# Instructions to follow:
The answer is to contain only the line containing "levels down. -/" and the lines after it through the last one, each reproduced exactly as it appears below.

☆ ☆ ☆ ☆

-- ==== Sys2Proof/Machine/Views.lean ====
section
/-! DEFINITION. Register values that the hardware computes from the block's state. -/

namespace Sys2Proof.Machine

/-- UNIT_STAT.STATE codes (R75). -/
def UState.code : UState → Nat
  | .off => 0 | .active => 1 | .draining => 2 | .faulted => 3 | .spare => 4 | .retired => 5 | .hold => 6

/-- Whether a line at home in a segment has a transaction open (R324). -/
def segTrans (s : State) (seg : Nat) : Nat :=
  (s.felt.lines.filter fun e => decide (e.1 / 0x4000000000 = seg) && e.2.trans.isSome).length

/-- The logical segment bound to a physical one of a die (R17). -/
def logicalSeg (s : State) (die unit : Nat) : Option Nat := ((List.range 12).map fun k => die * 12 + k).find? fun g => segUnit s g == unit

/-- Whether a leaf unit holds accepted work (R75): a tile's blocks the groups, operations, walks or task they serve, a
segment its open transactions, a port the flits it has not passed on, an engine its messages or plans, the dispatcher the
started commands. -/
def leafBusy (s : State) (p : Nat) : Bool :=
  let d := pageDie p
  let u := pageUnit p
  let b := pageBlock p
  let t := tileSt s d u
  let walks := s.xlate.walks.any fun w => w.holder == p
  match pageKind p with
  | some .vc => (t.resident.any fun e => e.1 / 16 + 1 == b) || !((sget (fun _ => []) t.sb (b - 1)).isEmpty)
  | some .matrix | some .gather | some .smu | some .codec => t.mx.queues.any fun e => !e.2.isEmpty
  | some .tlb => walks
  | some .tstore => t.task.isSome || t.issued.isSome
  | some .segment => (match logicalSeg s d (u - 20) with | some g => decide (segTrans s g ≠ 0) | none => false)
  | some .port =>
    let k := 6 * d + (u - 36)
    !((sget (fun _ => ({} : PortSt)) s.links.ports k).sent.isEmpty)
      || ([0, 1, 2, 3].any fun v => !((sget (fun _ => ([] : List Flit)) s.links.inq (k * 4 + v)).isEmpty))
  | some .sdramc => (memCtl s d).repair.isSome
  | some .walkers => (s.xlate.walks.any fun w => w.die == d) || !((sget (fun _ => ([] : List Inval)) s.xlate.invals d).isEmpty)
  | some .collective => s.xfer.plans.any fun e => e.1 / 16 == d
  | some .copyEngine => s.xfer.msgs.any fun m => m.die == d && m.engine == some (b - 1)
  | some .dispatch => decide (s.disp.primary = 0) && !s.disp.cmds.isEmpty
  | some .standby => decide (s.disp.primary ≠ 0) && !s.disp.cmds.isEmpty
  | some .pagealloc => !s.steward.running.isEmpty
  | _ => false

/-- Whether a unit or any counted member under it holds accepted work, at most `fuel` levels down. -/
def busyUnder : Nat → State → Nat → Bool
  | 0, s, p => leafBusy s p
  | fuel + 1, s, p => leafBusy s p || (ctrlMembersOf p).any fun m => counted s m && busyUnder fuel s m

/-- UNIT_STAT.IDLE: the unit holds no accepted work (R75). -/
def unitIdle (s : State) (p : Nat) : Bool := !busyUnder 4 s p

/-- UNIT_STAT of a page (R75). -/
def unitStat (s : State) (p : Nat) : Word :=
  BitVec.ofNat 32 ((pageState s p).code + 8 * b2n (unitIdle s p) + 0x100 * (unitSt s p).gen.toNat
    + 0x10000 * b2n (bitOf (rd s p 0x20) 31))

/-! ### Shared counts -/

/-- A valid journal slot is newer than another record's sequence number, modulo 2^32. -/
def seqNewer (a b : Nat) : Bool := decide ((a + 2 ^ 32 - b) % 2 ^ 32 < 2 ^ 31) && a != b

☆ ☆ ☆ ☆

# Solution to this exercise:
/-- Whether a unit or any counted member under it holds accepted work, at most `fuel` levels down. -/
def busyUnder : Nat → State → Nat → Bool
  | 0, s, p => leafBusy s p
  | fuel + 1, s, p => leafBusy s p || (ctrlMembersOf p).any fun m => counted s m && busyUnder fuel s m

/-- UNIT_STAT.IDLE: the unit holds no accepted work (R75). -/
def unitIdle (s : State) (p : Nat) : Bool := !busyUnder 4 s p

/-- UNIT_STAT of a page (R75). -/
def unitStat (s : State) (p : Nat) : Word :=
  BitVec.ofNat 32 ((pageState s p).code + 8 * b2n (unitIdle s p) + 0x100 * (unitSt s p).gen.toNat
    + 0x10000 * b2n (bitOf (rd s p 0x20) 31))

/-! ### Shared counts -/

/-- A valid journal slot is newer than another record's sequence number, modulo 2^32. -/
def seqNewer (a b : Nat) : Bool := decide ((a + 2 ^ 32 - b) % 2 ^ 32 < 2 ^ 31) && a != b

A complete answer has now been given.